-- ==== Sys2Proof/Laws/State.lean ====
section
/-! SUPPORT. What each field of a state is after an update of one entry of one table: one lemma per field per update. -/

namespace Sys2Proof.Machine

@[simp] theorem setCore_cycle (s : State) (c : Nat) (x : Core) : (setCore s c x).cycle = s.cycle := rfl
@[simp] theorem setCore_islands (s : State) (c : Nat) (x : Core) : (setCore s c x).islands = s.islands := rfl
@[simp] theorem setCore_cores (s : State) (c : Nat) (x : Core) : (setCore s c x).cores = mapSet s.cores c x := rfl
@[simp] theorem setCore_halted (s : State) (c : Nat) (x : Core) : (setCore s c x).halted = s.halted := rfl
@[simp] theorem setCore_hbm (s : State) (c : Nat) (x : Core) : (setCore s c x).hbm = s.hbm := rfl
@[simp] theorem setCore_commons (s : State) (c : Nat) (x : Core) : (setCore s c x).commons = s.commons := rfl
@[simp] theorem setCore_host (s : State) (c : Nat) (x : Core) : (setCore s c x).host = s.host := rfl
@[simp] theorem setCore_hbmPoison (s : State) (c : Nat) (x : Core) : (setCore s c x).hbmPoison = s.hbmPoison := rfl
@[simp] theorem setCore_hostHeld (s : State) (c : Nat) (x : Core) : (setCore s c x).hostHeld = s.hostHeld := rfl
@[simp] theorem setCore_commonsPoison (s : State) (c : Nat) (x : Core) : (setCore s c x).commonsPoison = s.commonsPoison := rfl
@[simp] theorem setCore_lostLines (s : State) (c : Nat) (x : Core) : (setCore s c x).lostLines = s.lostLines := rfl
@[simp] theorem setCore_cad (s : State) (c : Nat) (x : Core) : (setCore s c x).cad = s.cad := rfl
@[simp] theorem setCore_estates (s : State) (c : Nat) (x : Core) : (setCore s c x).estates = s.estates := rfl
@[simp] theorem setCore_parts (s : State) (c : Nat) (x : Core) : (setCore s c x).parts = s.parts := rfl
@[simp] theorem setCore_easements (s : State) (c : Nat) (x : Core) : (setCore s c x).easements = s.easements := rfl
@[simp] theorem setCore_voided (s : State) (c : Nat) (x : Core) : (setCore s c x).voided = s.voided := rfl
@[simp] theorem setCore_tasks (s : State) (c : Nat) (x : Core) : (setCore s c x).tasks = s.tasks := rfl
@[simp] theorem setCore_jobs (s : State) (c : Nat) (x : Core) : (setCore s c x).jobs = s.jobs := rfl
@[simp] theorem setCore_faults (s : State) (c : Nat) (x : Core) : (setCore s c x).faults = s.faults := rfl
@[simp] theorem setCore_tables (s : State) (c : Nat) (x : Core) : (setCore s c x).tables = s.tables := rfl
@[simp] theorem setCore_tlbs (s : State) (c : Nat) (x : Core) : (setCore s c x).tlbs = s.tlbs := rfl
@[simp] theorem setCore_sharers (s : State) (c : Nat) (x : Core) : (setCore s c x).sharers = s.sharers := rfl
@[simp] theorem setCore_shootdowns (s : State) (c : Nat) (x : Core) : (setCore s c x).shootdowns = s.shootdowns := rfl
@[simp] theorem setCore_units (s : State) (c : Nat) (x : Core) : (setCore s c x).units = s.units := rfl
@[simp] theorem setCore_ops (s : State) (c : Nat) (x : Core) : (setCore s c x).ops = s.ops := rfl
@[simp] theorem setCore_queues (s : State) (c : Nat) (x : Core) : (setCore s c x).queues = s.queues := rfl
@[simp] theorem setCore_jaspers (s : State) (c : Nat) (x : Core) : (setCore s c x).jaspers = s.jaspers := rfl
@[simp] theorem setCore_chains (s : State) (c : Nat) (x : Core) : (setCore s c x).chains = s.chains := rfl
@[simp] theorem setCore_mapped (s : State) (c : Nat) (x : Core) : (setCore s c x).mapped = s.mapped := rfl
@[simp] theorem setCore_rlc (s : State) (c : Nat) (x : Core) : (setCore s c x).rlc = s.rlc := rfl
@[simp] theorem setCore_reads (s : State) (c : Nat) (x : Core) : (setCore s c x).reads = s.reads := rfl
@[simp] theorem setCore_directory (s : State) (c : Nat) (x : Core) : (setCore s c x).directory = s.directory := rfl
@[simp] theorem setCore_shadows (s : State) (c : Nat) (x : Core) : (setCore s c x).shadows = s.shadows := rfl
@[simp] theorem setCore_domain (s : State) (c : Nat) (x : Core) : (setCore s c x).domain = s.domain := rfl
@[simp] theorem setCore_lostPackages (s : State) (c : Nat) (x : Core) : (setCore s c x).lostPackages = s.lostPackages := rfl
@[simp] theorem setCore_pkgId (s : State) (c : Nat) (x : Core) : (setCore s c x).pkgId = s.pkgId := rfl
@[simp] theorem setCore_ports (s : State) (c : Nat) (x : Core) : (setCore s c x).ports = s.ports := rfl
@[simp] theorem setCore_seqs (s : State) (c : Nat) (x : Core) : (setCore s c x).seqs = s.seqs := rfl
@[simp] theorem setCore_outstanding (s : State) (c : Nat) (x : Core) : (setCore s c x).outstanding = s.outstanding := rfl
@[simp] theorem setCore_replies (s : State) (c : Nat) (x : Core) : (setCore s c x).replies = s.replies := rfl
@[simp] theorem setCore_outbox (s : State) (c : Nat) (x : Core) : (setCore s c x).outbox = s.outbox := rfl
@[simp] theorem setCore_timer (s : State) (c : Nat) (x : Core) : (setCore s c x).timer = s.timer := rfl
@[simp] theorem setCore_laneThreshold (s : State) (c : Nat) (x : Core) : (setCore s c x).laneThreshold = s.laneThreshold := rfl
@[simp] theorem setCore_boot (s : State) (c : Nat) (x : Core) : (setCore s c x).boot = s.boot := rfl
@[simp] theorem setCore_lifeCycle (s : State) (c : Nat) (x : Core) : (setCore s c x).lifeCycle = s.lifeCycle := rfl
@[simp] theorem setCore_images (s : State) (c : Nat) (x : Core) : (setCore s c x).images = s.images := rfl
@[simp] theorem setCore_current (s : State) (c : Nat) (x : Core) : (setCore s c x).current = s.current := rfl
@[simp] theorem setCore_sliceMap (s : State) (c : Nat) (x : Core) : (setCore s c x).sliceMap = s.sliceMap := rfl
@[simp] theorem setCore_bankMap (s : State) (c : Nat) (x : Core) : (setCore s c x).bankMap = s.bankMap := rfl
@[simp] theorem setCore_spareSlices (s : State) (c : Nat) (x : Core) : (setCore s c x).spareSlices = s.spareSlices := rfl
@[simp] theorem setCore_spareBanks (s : State) (c : Nat) (x : Core) : (setCore s c x).spareBanks = s.spareBanks := rfl
@[simp] theorem setCore_sparedRows (s : State) (c : Nat) (x : Core) : (setCore s c x).sparedRows = s.sparedRows := rfl
@[simp] theorem setCore_sramErrors (s : State) (c : Nat) (x : Core) : (setCore s c x).sramErrors = s.sramErrors := rfl
@[simp] theorem setCore_unitErrors (s : State) (c : Nat) (x : Core) : (setCore s c x).unitErrors = s.unitErrors := rfl
@[simp] theorem setCore_cadastreFailed (s : State) (c : Nat) (x : Core) : (setCore s c x).cadastreFailed = s.cadastreFailed := rfl
@[simp] theorem setCore_doe (s : State) (c : Nat) (x : Core) : (setCore s c x).doe = s.doe := rfl
@[simp] theorem setCore_reports (s : State) (c : Nat) (x : Core) : (setCore s c x).reports = s.reports := rfl
@[simp] theorem setCore_agenda (s : State) (c : Nat) (x : Core) : (setCore s c x).agenda = s.agenda := rfl
@[simp] theorem setCore_cur (s : State) (c : Nat) (x : Core) : (setCore s c x).cur = s.cur := rfl
@[simp] theorem setCore_focus (s : State) (c : Nat) (x : Core) : (setCore s c x).focus = s.focus := rfl
@[simp] theorem setCore_history (s : State) (c : Nat) (x : Core) : (setCore s c x).history = s.history := rfl
@[simp] theorem setCore_draws (s : State) (c : Nat) (x : Core) : (setCore s c x).draws = s.draws := rfl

About this task -> Exactly as written, reproduce the lines of the data above from the first line through the line where "s.cycle := rfl" appears.

Completed task ->
-- ==== Sys2Proof/Laws/State.lean ====
section
/-! SUPPORT. What each field of a state is after an update of one entry of one table: one lemma per field per update. -/

namespace Sys2Proof.Machine

@[simp] theorem setCore_cycle (s : State) (c : Nat) (x : Core) : (setCore s c x).cycle = s.cycle := rfl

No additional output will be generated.